The task: Please repeat, from the entries that follow, the lines from the one containing "(State.setSlug_rf _ _ _) rfl rfl ?_" through the one containing "refine rf_cut (W := vS) v7 ?_ (fun h13" exactly, adding nothing.
>>>>>
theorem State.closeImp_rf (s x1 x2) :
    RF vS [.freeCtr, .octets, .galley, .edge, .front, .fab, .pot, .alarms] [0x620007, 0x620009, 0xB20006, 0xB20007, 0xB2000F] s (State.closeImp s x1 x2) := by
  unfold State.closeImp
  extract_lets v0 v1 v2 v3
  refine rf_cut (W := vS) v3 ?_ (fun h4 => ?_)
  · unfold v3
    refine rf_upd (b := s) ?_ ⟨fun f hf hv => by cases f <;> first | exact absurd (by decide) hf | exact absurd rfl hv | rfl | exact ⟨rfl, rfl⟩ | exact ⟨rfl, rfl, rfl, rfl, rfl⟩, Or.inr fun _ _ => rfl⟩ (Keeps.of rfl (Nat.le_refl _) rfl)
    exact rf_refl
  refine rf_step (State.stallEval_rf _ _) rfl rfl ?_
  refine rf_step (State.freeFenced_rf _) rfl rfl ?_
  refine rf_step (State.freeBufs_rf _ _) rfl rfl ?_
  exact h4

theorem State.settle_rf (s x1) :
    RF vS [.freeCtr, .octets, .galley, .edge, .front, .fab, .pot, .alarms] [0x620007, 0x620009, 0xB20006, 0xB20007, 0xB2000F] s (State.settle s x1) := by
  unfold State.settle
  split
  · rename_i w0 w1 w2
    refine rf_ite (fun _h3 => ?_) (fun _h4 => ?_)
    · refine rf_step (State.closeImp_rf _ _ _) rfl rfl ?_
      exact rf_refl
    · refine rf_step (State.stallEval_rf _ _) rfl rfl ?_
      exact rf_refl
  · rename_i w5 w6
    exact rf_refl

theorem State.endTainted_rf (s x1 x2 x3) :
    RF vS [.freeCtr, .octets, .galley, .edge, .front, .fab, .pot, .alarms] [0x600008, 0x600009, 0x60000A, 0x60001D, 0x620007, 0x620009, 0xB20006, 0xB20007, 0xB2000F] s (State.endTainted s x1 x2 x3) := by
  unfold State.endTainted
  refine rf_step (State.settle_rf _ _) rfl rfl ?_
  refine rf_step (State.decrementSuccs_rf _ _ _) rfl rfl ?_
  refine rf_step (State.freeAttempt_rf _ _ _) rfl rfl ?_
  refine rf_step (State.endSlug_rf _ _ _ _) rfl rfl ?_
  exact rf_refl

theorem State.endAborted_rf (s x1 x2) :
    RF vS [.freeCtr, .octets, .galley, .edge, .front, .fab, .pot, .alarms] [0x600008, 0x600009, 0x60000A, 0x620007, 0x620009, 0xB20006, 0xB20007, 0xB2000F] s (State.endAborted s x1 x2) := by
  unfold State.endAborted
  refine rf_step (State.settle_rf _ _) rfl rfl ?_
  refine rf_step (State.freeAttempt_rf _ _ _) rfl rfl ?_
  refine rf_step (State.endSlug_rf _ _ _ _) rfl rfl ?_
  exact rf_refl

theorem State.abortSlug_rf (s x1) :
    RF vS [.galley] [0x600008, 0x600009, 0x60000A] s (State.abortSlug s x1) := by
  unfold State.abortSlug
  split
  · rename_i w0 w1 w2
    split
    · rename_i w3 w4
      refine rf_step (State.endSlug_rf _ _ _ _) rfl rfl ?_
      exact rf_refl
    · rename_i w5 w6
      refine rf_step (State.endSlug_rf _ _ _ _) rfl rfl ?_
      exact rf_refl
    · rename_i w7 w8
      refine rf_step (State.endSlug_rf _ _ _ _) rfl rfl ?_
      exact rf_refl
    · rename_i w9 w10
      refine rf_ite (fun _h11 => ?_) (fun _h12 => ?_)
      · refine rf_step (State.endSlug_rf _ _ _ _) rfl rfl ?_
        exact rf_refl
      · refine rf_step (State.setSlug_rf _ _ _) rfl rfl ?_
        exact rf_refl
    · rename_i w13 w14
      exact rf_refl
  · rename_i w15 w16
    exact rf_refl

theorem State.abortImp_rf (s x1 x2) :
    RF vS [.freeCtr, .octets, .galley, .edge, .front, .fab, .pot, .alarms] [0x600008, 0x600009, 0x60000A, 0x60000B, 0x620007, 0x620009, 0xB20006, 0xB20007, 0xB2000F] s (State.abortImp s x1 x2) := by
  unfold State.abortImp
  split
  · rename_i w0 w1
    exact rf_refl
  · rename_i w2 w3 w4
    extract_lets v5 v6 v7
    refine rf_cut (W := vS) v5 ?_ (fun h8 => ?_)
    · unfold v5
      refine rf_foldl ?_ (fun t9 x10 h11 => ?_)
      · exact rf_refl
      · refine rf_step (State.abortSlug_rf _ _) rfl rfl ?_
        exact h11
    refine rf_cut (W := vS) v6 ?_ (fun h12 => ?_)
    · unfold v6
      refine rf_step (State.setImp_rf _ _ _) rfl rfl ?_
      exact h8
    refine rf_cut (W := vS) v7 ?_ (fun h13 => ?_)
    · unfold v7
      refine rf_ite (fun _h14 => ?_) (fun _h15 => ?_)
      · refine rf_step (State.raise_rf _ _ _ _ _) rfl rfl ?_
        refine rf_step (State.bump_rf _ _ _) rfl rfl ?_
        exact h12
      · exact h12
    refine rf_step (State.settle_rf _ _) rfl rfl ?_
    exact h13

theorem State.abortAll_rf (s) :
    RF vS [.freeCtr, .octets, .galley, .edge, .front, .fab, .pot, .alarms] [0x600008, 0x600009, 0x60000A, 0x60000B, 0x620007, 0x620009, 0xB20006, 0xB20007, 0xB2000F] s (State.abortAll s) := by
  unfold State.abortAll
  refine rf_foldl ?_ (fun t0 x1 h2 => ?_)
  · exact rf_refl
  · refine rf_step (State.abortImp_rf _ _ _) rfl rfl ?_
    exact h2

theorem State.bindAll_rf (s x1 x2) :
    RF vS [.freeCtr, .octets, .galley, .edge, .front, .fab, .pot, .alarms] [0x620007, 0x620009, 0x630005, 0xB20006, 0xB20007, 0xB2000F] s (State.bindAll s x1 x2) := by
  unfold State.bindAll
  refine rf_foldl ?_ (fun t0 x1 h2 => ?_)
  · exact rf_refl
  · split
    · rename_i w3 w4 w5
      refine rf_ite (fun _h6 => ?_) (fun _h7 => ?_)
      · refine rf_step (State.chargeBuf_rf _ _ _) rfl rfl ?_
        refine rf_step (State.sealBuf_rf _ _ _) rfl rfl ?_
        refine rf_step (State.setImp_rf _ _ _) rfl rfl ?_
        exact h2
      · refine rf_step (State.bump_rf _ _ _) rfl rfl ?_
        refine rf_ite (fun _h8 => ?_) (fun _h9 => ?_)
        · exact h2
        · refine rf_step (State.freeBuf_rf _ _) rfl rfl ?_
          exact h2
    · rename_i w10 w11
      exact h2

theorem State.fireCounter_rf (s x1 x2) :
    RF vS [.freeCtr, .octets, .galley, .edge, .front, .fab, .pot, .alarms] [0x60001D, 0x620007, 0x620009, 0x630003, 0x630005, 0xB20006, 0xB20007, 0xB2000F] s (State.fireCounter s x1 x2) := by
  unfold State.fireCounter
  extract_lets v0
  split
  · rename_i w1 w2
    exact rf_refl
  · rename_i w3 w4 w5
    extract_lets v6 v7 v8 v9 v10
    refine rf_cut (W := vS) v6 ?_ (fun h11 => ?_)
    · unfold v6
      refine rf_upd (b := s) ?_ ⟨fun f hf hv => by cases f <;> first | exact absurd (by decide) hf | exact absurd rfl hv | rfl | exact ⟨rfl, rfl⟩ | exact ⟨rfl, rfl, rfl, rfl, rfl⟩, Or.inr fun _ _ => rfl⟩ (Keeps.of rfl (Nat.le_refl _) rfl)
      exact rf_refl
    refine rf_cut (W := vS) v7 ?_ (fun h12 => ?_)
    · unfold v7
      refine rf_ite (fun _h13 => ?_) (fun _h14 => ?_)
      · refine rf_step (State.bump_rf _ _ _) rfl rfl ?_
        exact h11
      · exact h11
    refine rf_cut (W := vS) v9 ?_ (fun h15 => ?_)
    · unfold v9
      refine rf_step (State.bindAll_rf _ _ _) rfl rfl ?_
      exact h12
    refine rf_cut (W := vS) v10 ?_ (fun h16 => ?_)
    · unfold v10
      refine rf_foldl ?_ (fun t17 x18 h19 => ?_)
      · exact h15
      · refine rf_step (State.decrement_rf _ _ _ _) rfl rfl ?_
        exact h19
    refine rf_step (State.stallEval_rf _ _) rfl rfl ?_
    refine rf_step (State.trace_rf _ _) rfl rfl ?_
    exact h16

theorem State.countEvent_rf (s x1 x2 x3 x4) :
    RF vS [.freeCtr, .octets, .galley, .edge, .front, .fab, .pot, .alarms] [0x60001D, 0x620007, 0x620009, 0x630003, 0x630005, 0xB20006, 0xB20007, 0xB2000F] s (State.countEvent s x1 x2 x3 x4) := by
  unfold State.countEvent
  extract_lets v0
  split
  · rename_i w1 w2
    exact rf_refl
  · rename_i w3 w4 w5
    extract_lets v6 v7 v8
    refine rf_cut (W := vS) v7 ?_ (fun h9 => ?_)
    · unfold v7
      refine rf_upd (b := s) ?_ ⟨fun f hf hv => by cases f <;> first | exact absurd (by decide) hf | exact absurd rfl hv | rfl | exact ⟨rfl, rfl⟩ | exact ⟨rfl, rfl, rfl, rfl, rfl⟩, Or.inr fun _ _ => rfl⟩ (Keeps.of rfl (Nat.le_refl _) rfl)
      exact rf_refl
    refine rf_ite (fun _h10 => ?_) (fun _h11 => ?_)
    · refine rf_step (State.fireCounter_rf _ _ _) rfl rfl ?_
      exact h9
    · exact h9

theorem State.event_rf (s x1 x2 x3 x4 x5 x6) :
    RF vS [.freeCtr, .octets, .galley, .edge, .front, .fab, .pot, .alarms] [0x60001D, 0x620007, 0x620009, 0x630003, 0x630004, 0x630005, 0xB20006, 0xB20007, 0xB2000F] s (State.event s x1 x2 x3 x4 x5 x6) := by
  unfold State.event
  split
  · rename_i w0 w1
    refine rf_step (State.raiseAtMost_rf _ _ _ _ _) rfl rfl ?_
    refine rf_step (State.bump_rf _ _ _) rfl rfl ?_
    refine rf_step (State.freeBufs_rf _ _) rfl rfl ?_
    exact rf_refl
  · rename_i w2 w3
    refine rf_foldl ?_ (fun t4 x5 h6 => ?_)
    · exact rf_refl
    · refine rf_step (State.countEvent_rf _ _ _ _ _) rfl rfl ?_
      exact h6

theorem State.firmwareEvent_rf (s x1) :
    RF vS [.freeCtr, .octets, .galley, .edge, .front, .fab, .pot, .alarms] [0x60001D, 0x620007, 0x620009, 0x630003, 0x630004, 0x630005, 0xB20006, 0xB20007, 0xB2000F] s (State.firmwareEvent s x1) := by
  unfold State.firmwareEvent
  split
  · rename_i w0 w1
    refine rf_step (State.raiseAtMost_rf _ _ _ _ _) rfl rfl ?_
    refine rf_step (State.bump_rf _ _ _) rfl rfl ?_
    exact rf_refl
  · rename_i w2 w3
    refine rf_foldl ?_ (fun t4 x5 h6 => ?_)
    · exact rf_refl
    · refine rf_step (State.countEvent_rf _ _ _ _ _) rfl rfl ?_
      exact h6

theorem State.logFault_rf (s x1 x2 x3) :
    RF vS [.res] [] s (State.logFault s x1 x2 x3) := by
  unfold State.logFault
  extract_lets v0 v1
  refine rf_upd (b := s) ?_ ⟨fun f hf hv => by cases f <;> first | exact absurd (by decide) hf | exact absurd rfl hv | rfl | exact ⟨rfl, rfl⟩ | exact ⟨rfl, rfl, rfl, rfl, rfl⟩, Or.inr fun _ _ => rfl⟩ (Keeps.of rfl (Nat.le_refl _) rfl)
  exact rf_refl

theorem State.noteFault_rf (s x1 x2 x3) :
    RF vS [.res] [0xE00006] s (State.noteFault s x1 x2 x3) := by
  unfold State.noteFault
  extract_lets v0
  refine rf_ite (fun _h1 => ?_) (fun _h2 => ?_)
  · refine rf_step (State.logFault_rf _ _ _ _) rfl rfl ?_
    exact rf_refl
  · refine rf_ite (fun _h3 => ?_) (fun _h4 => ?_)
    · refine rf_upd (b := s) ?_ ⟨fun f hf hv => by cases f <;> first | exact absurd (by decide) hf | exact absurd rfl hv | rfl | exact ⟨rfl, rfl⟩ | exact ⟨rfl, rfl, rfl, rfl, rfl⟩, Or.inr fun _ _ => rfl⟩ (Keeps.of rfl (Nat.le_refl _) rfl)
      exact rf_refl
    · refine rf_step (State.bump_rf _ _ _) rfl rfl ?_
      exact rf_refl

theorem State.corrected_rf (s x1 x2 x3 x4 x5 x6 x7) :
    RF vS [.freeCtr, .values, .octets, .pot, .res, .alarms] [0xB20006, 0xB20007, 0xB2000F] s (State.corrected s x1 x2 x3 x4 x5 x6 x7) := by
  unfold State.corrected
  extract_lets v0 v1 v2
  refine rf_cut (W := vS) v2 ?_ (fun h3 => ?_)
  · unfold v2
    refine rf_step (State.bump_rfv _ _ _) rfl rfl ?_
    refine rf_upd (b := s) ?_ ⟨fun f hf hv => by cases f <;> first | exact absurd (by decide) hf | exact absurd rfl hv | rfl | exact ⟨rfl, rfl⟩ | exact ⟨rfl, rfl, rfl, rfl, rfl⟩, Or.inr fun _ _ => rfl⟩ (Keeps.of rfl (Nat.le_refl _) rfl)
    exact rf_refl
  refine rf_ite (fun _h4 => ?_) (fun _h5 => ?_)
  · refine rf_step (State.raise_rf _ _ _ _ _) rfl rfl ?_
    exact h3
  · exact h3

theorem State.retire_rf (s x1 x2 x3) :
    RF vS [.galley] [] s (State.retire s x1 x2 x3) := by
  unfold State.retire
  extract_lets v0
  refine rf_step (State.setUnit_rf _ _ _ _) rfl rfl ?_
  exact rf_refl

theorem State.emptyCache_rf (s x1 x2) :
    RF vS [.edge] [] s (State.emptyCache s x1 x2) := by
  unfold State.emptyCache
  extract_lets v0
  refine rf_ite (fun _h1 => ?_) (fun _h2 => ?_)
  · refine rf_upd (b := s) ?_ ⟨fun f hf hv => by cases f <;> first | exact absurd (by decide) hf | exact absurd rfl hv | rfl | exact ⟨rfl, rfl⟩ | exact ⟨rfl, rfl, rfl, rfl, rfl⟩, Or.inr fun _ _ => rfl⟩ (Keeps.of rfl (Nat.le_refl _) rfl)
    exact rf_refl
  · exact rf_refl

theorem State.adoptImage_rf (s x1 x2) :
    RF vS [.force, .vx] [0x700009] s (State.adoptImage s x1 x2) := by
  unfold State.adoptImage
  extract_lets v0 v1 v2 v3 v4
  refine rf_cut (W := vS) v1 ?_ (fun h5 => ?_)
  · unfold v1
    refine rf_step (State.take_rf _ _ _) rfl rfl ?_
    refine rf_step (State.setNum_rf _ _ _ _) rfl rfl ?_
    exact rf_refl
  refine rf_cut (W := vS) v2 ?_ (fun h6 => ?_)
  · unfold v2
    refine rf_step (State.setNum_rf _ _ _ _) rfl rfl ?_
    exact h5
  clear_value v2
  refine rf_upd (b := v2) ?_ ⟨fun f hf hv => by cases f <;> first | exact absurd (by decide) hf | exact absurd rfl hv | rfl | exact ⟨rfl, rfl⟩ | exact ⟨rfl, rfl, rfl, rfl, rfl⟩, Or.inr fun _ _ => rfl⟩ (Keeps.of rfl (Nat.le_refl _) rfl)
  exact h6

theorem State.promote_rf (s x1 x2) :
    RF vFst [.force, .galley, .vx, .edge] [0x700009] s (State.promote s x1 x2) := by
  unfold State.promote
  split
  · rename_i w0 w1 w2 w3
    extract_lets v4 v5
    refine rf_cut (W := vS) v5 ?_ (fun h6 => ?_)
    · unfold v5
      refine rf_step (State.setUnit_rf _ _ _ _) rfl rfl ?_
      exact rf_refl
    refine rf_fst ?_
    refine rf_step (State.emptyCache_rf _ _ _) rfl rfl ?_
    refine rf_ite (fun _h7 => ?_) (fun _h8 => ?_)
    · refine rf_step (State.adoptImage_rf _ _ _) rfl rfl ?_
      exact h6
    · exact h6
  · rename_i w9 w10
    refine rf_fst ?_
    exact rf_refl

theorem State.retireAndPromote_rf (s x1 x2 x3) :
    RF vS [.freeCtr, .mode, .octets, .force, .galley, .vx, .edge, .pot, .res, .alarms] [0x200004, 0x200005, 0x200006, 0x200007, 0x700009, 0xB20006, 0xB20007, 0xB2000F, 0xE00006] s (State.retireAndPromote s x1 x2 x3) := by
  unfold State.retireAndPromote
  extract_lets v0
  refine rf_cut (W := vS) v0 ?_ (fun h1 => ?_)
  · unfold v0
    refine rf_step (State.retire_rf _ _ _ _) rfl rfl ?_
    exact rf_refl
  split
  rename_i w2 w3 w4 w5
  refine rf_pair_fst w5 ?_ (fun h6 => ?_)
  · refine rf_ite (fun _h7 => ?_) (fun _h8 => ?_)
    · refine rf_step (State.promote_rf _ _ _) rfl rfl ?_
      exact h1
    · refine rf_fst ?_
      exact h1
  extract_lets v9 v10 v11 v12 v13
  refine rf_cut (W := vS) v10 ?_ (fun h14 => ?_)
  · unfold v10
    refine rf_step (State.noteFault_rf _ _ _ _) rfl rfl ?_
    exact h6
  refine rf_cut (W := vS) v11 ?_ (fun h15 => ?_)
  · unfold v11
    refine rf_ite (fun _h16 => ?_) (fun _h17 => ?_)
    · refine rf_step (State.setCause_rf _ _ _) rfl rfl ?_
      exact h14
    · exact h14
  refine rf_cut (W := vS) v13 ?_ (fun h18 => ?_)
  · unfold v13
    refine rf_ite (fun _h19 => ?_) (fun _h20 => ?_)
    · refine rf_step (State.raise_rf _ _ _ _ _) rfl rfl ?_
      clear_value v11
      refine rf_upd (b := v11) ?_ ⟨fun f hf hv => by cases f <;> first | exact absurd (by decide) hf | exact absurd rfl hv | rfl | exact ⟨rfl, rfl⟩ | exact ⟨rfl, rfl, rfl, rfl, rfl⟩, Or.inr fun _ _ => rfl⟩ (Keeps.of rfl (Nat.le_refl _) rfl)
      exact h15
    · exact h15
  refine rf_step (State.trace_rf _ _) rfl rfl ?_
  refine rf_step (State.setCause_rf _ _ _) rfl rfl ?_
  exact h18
<<<<<
Answer for the task:
      · refine rf_step (State.setSlug_rf _ _ _) rfl rfl ?_
        exact rf_refl
    · rename_i w13 w14
      exact rf_refl
  · rename_i w15 w16
    exact rf_refl

theorem State.abortImp_rf (s x1 x2) :
    RF vS [.freeCtr, .octets, .galley, .edge, .front, .fab, .pot, .alarms] [0x600008, 0x600009, 0x60000A, 0x60000B, 0x620007, 0x620009, 0xB20006, 0xB20007, 0xB2000F] s (State.abortImp s x1 x2) := by
  unfold State.abortImp
  split
  · rename_i w0 w1
    exact rf_refl
  · rename_i w2 w3 w4
    extract_lets v5 v6 v7
    refine rf_cut (W := vS) v5 ?_ (fun h8 => ?_)
    · unfold v5
      refine rf_foldl ?_ (fun t9 x10 h11 => ?_)
      · exact rf_refl
      · refine rf_step (State.abortSlug_rf _ _) rfl rfl ?_
        exact h11
    refine rf_cut (W := vS) v6 ?_ (fun h12 => ?_)
    · unfold v6
      refine rf_step (State.setImp_rf _ _ _) rfl rfl ?_
      exact h8
    refine rf_cut (W := vS) v7 ?_ (fun h13 => ?_)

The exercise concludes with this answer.